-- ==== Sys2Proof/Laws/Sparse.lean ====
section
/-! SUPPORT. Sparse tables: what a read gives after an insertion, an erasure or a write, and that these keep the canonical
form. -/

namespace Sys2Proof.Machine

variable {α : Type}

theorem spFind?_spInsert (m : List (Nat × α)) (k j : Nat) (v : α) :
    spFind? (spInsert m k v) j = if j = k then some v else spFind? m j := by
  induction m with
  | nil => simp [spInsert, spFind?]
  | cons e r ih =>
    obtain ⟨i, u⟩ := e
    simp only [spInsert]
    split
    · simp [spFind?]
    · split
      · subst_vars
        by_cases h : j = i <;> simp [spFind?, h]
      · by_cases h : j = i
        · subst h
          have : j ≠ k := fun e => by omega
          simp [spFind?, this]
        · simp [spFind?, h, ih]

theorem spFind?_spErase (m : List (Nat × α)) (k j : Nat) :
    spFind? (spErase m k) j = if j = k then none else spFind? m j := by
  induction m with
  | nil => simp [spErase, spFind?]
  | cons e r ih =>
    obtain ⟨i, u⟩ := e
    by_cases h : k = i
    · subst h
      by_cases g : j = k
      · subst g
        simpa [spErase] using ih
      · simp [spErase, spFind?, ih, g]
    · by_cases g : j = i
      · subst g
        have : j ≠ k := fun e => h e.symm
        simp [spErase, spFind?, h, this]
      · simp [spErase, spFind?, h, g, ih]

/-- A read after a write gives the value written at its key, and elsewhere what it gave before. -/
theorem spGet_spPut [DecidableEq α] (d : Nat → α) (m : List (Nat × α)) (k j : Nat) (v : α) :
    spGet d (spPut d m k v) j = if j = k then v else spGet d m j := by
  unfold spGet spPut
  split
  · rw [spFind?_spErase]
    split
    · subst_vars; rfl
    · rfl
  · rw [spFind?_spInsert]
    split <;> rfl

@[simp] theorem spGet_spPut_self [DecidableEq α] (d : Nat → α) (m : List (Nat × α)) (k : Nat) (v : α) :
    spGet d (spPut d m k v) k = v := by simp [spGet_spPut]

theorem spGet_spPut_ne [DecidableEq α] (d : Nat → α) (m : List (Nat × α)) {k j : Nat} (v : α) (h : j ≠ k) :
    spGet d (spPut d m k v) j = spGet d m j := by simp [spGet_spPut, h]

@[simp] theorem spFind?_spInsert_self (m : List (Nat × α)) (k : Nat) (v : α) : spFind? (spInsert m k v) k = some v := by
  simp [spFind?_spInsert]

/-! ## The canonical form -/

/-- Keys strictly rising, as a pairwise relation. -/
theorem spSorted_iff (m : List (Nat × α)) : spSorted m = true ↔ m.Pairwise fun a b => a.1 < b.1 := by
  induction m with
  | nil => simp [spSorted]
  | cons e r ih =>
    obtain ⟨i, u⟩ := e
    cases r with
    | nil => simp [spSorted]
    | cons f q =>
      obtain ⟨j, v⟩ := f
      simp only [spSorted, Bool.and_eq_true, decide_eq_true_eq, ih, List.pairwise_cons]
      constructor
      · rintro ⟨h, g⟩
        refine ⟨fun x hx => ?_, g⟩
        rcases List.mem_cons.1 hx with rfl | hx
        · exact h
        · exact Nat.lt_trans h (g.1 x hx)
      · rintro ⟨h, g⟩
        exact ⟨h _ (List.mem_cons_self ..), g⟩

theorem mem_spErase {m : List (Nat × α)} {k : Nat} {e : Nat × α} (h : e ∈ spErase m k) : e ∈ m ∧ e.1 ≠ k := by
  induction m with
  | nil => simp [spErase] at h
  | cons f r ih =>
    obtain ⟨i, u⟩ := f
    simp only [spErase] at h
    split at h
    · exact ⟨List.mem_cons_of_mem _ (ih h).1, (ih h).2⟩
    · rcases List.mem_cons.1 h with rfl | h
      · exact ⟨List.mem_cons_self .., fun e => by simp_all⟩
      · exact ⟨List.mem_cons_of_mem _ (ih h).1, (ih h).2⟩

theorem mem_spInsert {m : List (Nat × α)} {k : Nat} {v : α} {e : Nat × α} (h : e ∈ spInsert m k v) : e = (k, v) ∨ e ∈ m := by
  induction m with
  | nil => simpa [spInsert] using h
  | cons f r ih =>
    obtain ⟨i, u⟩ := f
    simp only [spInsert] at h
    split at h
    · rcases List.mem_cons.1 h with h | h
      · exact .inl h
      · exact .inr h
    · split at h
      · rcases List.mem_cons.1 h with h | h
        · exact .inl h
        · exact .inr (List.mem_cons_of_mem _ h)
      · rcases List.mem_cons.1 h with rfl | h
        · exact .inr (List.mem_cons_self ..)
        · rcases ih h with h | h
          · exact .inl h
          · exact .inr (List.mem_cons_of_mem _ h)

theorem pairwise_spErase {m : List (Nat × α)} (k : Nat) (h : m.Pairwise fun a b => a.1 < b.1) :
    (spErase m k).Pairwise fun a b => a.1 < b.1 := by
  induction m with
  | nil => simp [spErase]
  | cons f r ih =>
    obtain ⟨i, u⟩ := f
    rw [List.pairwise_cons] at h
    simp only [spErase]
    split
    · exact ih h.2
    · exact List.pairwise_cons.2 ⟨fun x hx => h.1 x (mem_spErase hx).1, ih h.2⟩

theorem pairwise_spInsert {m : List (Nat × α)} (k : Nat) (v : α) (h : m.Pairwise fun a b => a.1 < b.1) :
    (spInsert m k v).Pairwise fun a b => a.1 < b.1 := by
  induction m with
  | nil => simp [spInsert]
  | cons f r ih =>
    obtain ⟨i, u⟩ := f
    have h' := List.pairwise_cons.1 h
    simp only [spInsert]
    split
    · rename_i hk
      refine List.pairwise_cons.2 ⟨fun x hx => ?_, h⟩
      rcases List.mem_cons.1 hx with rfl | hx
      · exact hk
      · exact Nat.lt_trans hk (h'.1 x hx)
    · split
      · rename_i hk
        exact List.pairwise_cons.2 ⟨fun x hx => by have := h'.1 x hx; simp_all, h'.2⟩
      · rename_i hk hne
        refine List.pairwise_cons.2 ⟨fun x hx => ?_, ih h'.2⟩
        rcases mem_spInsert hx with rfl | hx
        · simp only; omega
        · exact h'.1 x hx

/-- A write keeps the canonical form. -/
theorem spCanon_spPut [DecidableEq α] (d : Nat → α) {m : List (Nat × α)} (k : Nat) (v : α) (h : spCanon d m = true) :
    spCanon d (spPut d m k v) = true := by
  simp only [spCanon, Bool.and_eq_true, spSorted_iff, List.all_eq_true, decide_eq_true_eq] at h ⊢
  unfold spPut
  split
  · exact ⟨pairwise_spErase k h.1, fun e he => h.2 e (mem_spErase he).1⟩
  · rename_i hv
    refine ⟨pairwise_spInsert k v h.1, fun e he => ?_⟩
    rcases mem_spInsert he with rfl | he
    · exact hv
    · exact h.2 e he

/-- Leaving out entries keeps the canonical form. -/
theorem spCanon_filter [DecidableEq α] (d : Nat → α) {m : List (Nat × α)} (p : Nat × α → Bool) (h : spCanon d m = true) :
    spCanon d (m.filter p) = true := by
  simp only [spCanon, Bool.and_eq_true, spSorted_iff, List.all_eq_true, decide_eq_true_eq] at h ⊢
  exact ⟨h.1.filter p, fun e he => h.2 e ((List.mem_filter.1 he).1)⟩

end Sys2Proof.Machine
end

================================

=== YOUR INSTRUCTIONS ===
Return the material exactly as it stands above, but only from its first line to the line containing "simp [spErase, spFind?]", both ends included.

=== WRITTEN SOLUTION ===
-- ==== Sys2Proof/Laws/Sparse.lean ====
section
/-! SUPPORT. Sparse tables: what a read gives after an insertion, an erasure or a write, and that these keep the canonical
form. -/

namespace Sys2Proof.Machine

variable {α : Type}

theorem spFind?_spInsert (m : List (Nat × α)) (k j : Nat) (v : α) :
    spFind? (spInsert m k v) j = if j = k then some v else spFind? m j := by
  induction m with
  | nil => simp [spInsert, spFind?]
  | cons e r ih =>
    obtain ⟨i, u⟩ := e
    simp only [spInsert]
    split
    · simp [spFind?]
    · split
      · subst_vars
        by_cases h : j = i <;> simp [spFind?, h]
      · by_cases h : j = i
        · subst h
          have : j ≠ k := fun e => by omega
          simp [spFind?, this]
        · simp [spFind?, h, ih]

theorem spFind?_spErase (m : List (Nat × α)) (k j : Nat) :
    spFind? (spErase m k) j = if j = k then none else spFind? m j := by
  induction m with
  | nil => simp [spErase, spFind?]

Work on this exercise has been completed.